WHAT YOU HAVE TO DO:
Below are the records; give again exactly the line with "let config := Config.configDigest", the line with "def askedBlocks (ms", and each line that lies between them, and nothing besides.

GIVEN RECORDS:
-- Opening Marker --
/-- TOPOLOGY_COMPUTE: the harvest map and the routing tables over the links of live dies; the package leaves bring-up when die 0
and a D-die are live. A die with no live core is dead (R11), so no route leads over it (log 144). -/
def topologyCompute (links : List (Nat × Nat)) (s : State) : State :=
  let t := s.trust
  if t.released then s
  else
    let pass (d : Nat) : Bool := t.passed.getD d false
    let base (d : Nat) : Bool := pass d && (decide (d = 0) || decide (t.mask d ≠ 0))
    let near := reached { t with up := t.among base links }
    let live (d : Nat) : Bool := base d && near.contains d
    let go := live 0 && (live 2 || live 3 || live 4 || live 5)
    let dies := List.range 6
    if go then
      let masks := dies.map fun d => if live d then t.mask d else 0
      let t2 : Trust := { t with released := true, dieLive := dies.map live, live := masks, up := t.among live links }
      let topology := Config.topologyDigest masks t2.findRoutes
      let config := Config.configDigest t.smax t.fmin t.cap t.debug
      { s with trust := { t2 with
          routes := t2.findRoutes
          measurements := SMap.set (SMap.set t.measurements 8 topology) 9 config } }
    else { s with trust := { t with dieLive := dies.map fun _ => false } }

/-! ### SPDM (R420) -/

/-- What the trust die does once bring-up has opened the mailbox and the management function (R11, R419). -/
def State.opened (s s' : State) : State := if s.trust.released then s' else s

/-- A response: its version, code and parameter, the part that the spec or the standard fixes, and a payload that is open
(log 23). -/
def spdmRespond (version code p1 : Nat) (fixed data : List Byte) (next : Spdm) (s : State) : State :=
  let body := Config.spdmPayload s.mach.free (data ++ s.trust.measurements.flatMap fun x => digestBytes x.2)
  s.opened { s with
    trust := { s.trust with
      responses := s.trust.responses ++ [[BitVec.ofNat 8 version, BitVec.ofNat 8 code, BitVec.ofNat 8 p1, 0] ++ fixed ++ body]
      spdm := next }
    mach := { s.mach with free := s.mach.free + 1 } }

/-- ERROR with a code. -/
def spdmError (code : Nat) (s : State) : State :=
  s.opened { s with trust := { s.trust with responses := s.trust.responses ++ [[0x13, 0x7F, BitVec.ofNat 8 code, 0]] } }

/-- A supported request that the session allows, or ERROR with UnexpectedRequest (log 39). -/
def spdmServe (ok : Bool) (code : Nat) (fixed data : List Byte) (next : Spdm) (s : State) : State :=
  if ok then spdmRespond 0x13 code 0 fixed data next s else spdmError 0x04 s

/-- The algorithms of R420 as ALGORITHMS names them (SPDM 1.3; log 39): SHA-256 measurements, ECDSA P-384 with SHA-384, then DHE
secp384r1 and AEAD AES-256-GCM. -/
def algorithmsBody : List Byte :=
  [44, 0, 1, 0] ++ leBytes 4 2 ++ leBytes 4 0x80 ++ leBytes 4 2 ++ List.replicate 16 0 ++ [2, 0x20, 0x10, 0, 3, 0x20, 2, 0]

/-- A measurement block: its index and its SHA-256 digest (SPDM 1.3; log 39). -/
def measurementBlock (x : Nat × BitVec 256) : List Byte :=
  [BitVec.ofNat 8 x.1, 1, 35, 0, BitVec.ofNat 8 (if x.1 < 8 then 1 else x.1 - 6), 32, 0] ++ digestBytes x.2

/-- The blocks that GET_MEASUREMENTS asks for in its second parameter: 0 none, 255 all, else one index. -/
def askedBlocks (ms : SMap (BitVec 256)) (what : Nat) : List (Nat × BitVec 256) :=
  ms.filter fun x => decide (what = 255 ∨ what = x.1)

/-- The record of measurement blocks in MEASUREMENTS: how many, their length, and they. -/
def measurementRecord (ms : SMap (BitVec 256)) (what : Nat) : List Byte :=
  let l := askedBlocks ms what
  BitVec.ofNat 8 l.length :: leBytes 3 (39 * l.length) ++ l.flatMap measurementBlock

/-- GET_MEASUREMENTS (R420): its second parameter is the request's fourth byte. -/
def getMeasurements (data : List Byte) (s : State) : State :=
  let what := (data.getD 3 0).toNat
  if s.trust.spdm = .idle then spdmError 0x04 s
  else if what ≠ 0 ∧ what ≠ 255 ∧ (askedBlocks s.trust.measurements what).isEmpty = true then spdmError 0x01 s
  else spdmRespond 0x13 0x60 (if what = 0 then 9 else 0) (measurementRecord s.trust.measurements what) data s.trust.spdm s

/-! ### The mailbox (R424) -/

/-- The response of a command: its status and a value. -/
def mailReply (status : Nat) (v : Word) (s : State) : State := { s with trust := { s.trust with mailbox := s.trust.mailbox ++ [(status, v)] } }

/-- Statuses. -/
def mbDone : Nat := 0
def mbBadarg : Nat := 2
def mbRefused : Nat := 3

/-- Whether a page range can be device memory: whole pages of a live die's DRAM, of a D column only frames below its pool and
above its tables. -/
def pageOk (t : Trust) (m : Mach) (p : Nat × Nat) : Bool :=
  decide (p.1 % 65536 = 0 ∧ p.2 % 65536 = 0 ∧ 0 < p.2) && t.physOk p.1 p.2 &&
    (isPDie (paDie p.1) ||
      (decide (paOff p.1 / colDram = (paOff p.1 + p.2 - 1) / colDram ∧ poolFirst * 32768 ≤ paOff p.1 % colDram) &&
        decide (paOff p.1 % colDram + p.2 ≤ (m.pool (paDie p.1 * 36 + paOff p.1 / colDram)).first * 32768)))

/-- Whether ranges do not meet one another. -/
def apart : List (Nat × Nat) → Bool
  | [] => true
  | x :: r => r.all (fun y => !overlaps x.1 x.2 y.1 y.2) && apart r

/-- Whether a quota names a live column and does not pass its pool. -/
def quotaOk (t : Trust) (m : Mach) (q : Nat × Nat × Nat) : Bool :=
  decide (2 ≤ q.1 ∧ q.1 < 6) && t.isLive q.1 && decide (q.2.1 < t.count q.1 ∧ q.2.2 ≤ (m.pool (q.1 * 36 + q.2.1)).cap)

/-- The page-table bytes of CREATE as memory, over tables of zeros. -/
def createImage (a : CreateCmd) : Mem := a.tables.foldl (fun img p => img.write p.1 [p.2]) []
/-- The 64 KiB pages of a context's page tables: those that hold its bytes, and the root's (R134). -/
def createTables (a : CreateCmd) : List Nat := ((a.root / 65536 :: a.tables.map fun p => p.1 / 65536).dedup).map (65536 * ·)
/-- The ranges that belong to a context: its device pages and its tables. -/
def Context.ranges (x : Context) : List (Nat × Nat) := x.pages ++ x.tables.map fun a => (a, 65536)

/-- The entries of a table that are not zero. -/
def tableEntries (img : Mem) (table bits : Nat) : List Word :=
  (((img.slice table (8 * 2 ^ bits)).map fun c => c.1 / 8).dedup).map fun i => img.word (table + 8 * i)
/-- Whether the tables of a level and below name only frames of the context's pages and tables of its own (R134, R139): an entry that
faults names none. -/
def tablesOk (t : Trust) (img : Mem) (pages : List (Nat × Nat)) (own : List Nat) : List (Nat × Nat × Option Nat) → List Nat → Bool
  | [], _ => true
  | (_, bits, page) :: r, tables =>
    let frame (w : Word) : Nat := wbits w 47 16 * 2 ^ 16
    let es := (tables.flatMap fun a => tableEntries img a bits).filter fun w =>
      decide (wbits w 63 48 = 0 ∧ wbits w 15 5 = 0) && !wbit w 2 && wbit w 0
    let leaves := es.filter fun w => wbit w 1
    let below := if r.isEmpty then [] else ((es.filter fun w => !wbit w 1).map frame).filter fun f => t.physOk f 65536
    (leaves.all fun w => match page with
      | none => true
      | some p => decide (frame w % 2 ^ p ≠ 0) || !t.physOk (frame w) (2 ^ p) || pages.any fun x => inside (frame w) (2 ^ p) x.1 x.2) &&
      (below.all fun f => own.contains f) && tablesOk t img pages own r below.dedup

/-- Whether CREATE's fields can be met: pages and page tables that the live dies hold and that are no other context's, not retired
(R400), tables at aligned addresses that map nothing else (R134), and a save area of 1 to 4,096 slots that lies in the pages (R383;
log 123). -/
def createOk (t : Trust) (m : Mach) (a : CreateCmd) : Bool :=
  let own := a.pages ++ (createTables a).map fun p => (p, 65536)
  (own.all fun p => pageOk t m p) && apart (own ++ m.contexts.flatMap fun x => x.2.ranges) &&
    (own.all fun p => m.retiredPages.all fun r => !overlaps r 65536 p.1 p.2) && (a.quotas.all fun q => quotaOk t m q) &&
    decide (a.root % 65536 = 0) && tablesOk t (createImage a) a.pages (createTables a) walkLevels [a.root] &&
    decide (1 ≤ a.slots ∧ a.slots ≤ 4096 ∧ a.publishers.length ≤ 4) &&
    (List.range a.slots).all fun i => a.pages.any fun p => inside (a.saveBase.toNat + i * 0x800000) 0x800000 p.1 p.2

/-- CREATE (R425): the pages are zeroed, the tables stand, and the context's key is drawn. -/
def create (a : CreateCmd) (s : State) : State :=
  if (SMap.get? s.mach.contexts a.ctx.toNat).isSome || !createOk s.trust s.mach a then mailReply mbRefused 0 s
  else
    let x : Context :=
      { func := a.func, root := a.root, tables := createTables a, pages := a.pages, quotas := a.quotas, saveBase := a.saveBase, slots := a.slots,
        usedSlots := [], lossAddr := a.lossAddr, fabric := a.fabric, publishers := a.publishers }
    let m := x.ranges.foldl (fun m p => m.zeroHome true p.1 p.2) s.mach
    let m := a.tables.foldl (fun m p => m.writeHome true p.1 1 (Mem.ofBytes [p.2])) m
    mailReply mbDone 0 { s with
      trust := { s.trust with xtsKeys := SMap.set s.trust.xtsKeys a.ctx.toNat (Config.drawnKey m.free) }
      mach := { m with
        contexts := SMap.set m.contexts a.ctx.toNat x
        notices := m.notices.filter fun n => decide (n.ctx ≠ a.ctx)
        free := m.free + 1 } }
-- Closing Marker --
WRITTEN SOLUTION:
      let config := Config.configDigest t.smax t.fmin t.cap t.debug
      { s with trust := { t2 with
          routes := t2.findRoutes
          measurements := SMap.set (SMap.set t.measurements 8 topology) 9 config } }
    else { s with trust := { t with dieLive := dies.map fun _ => false } }

/-! ### SPDM (R420) -/

/-- What the trust die does once bring-up has opened the mailbox and the management function (R11, R419). -/
def State.opened (s s' : State) : State := if s.trust.released then s' else s

/-- A response: its version, code and parameter, the part that the spec or the standard fixes, and a payload that is open
(log 23). -/
def spdmRespond (version code p1 : Nat) (fixed data : List Byte) (next : Spdm) (s : State) : State :=
  let body := Config.spdmPayload s.mach.free (data ++ s.trust.measurements.flatMap fun x => digestBytes x.2)
  s.opened { s with
    trust := { s.trust with
      responses := s.trust.responses ++ [[BitVec.ofNat 8 version, BitVec.ofNat 8 code, BitVec.ofNat 8 p1, 0] ++ fixed ++ body]
      spdm := next }
    mach := { s.mach with free := s.mach.free + 1 } }

/-- ERROR with a code. -/
def spdmError (code : Nat) (s : State) : State :=
  s.opened { s with trust := { s.trust with responses := s.trust.responses ++ [[0x13, 0x7F, BitVec.ofNat 8 code, 0]] } }

/-- A supported request that the session allows, or ERROR with UnexpectedRequest (log 39). -/
def spdmServe (ok : Bool) (code : Nat) (fixed data : List Byte) (next : Spdm) (s : State) : State :=
  if ok then spdmRespond 0x13 code 0 fixed data next s else spdmError 0x04 s

/-- The algorithms of R420 as ALGORITHMS names them (SPDM 1.3; log 39): SHA-256 measurements, ECDSA P-384 with SHA-384, then DHE
secp384r1 and AEAD AES-256-GCM. -/
def algorithmsBody : List Byte :=
  [44, 0, 1, 0] ++ leBytes 4 2 ++ leBytes 4 0x80 ++ leBytes 4 2 ++ List.replicate 16 0 ++ [2, 0x20, 0x10, 0, 3, 0x20, 2, 0]

/-- A measurement block: its index and its SHA-256 digest (SPDM 1.3; log 39). -/
def measurementBlock (x : Nat × BitVec 256) : List Byte :=
  [BitVec.ofNat 8 x.1, 1, 35, 0, BitVec.ofNat 8 (if x.1 < 8 then 1 else x.1 - 6), 32, 0] ++ digestBytes x.2

/-- The blocks that GET_MEASUREMENTS asks for in its second parameter: 0 none, 255 all, else one index. -/
def askedBlocks (ms : SMap (BitVec 256)) (what : Nat) : List (Nat × BitVec 256) :=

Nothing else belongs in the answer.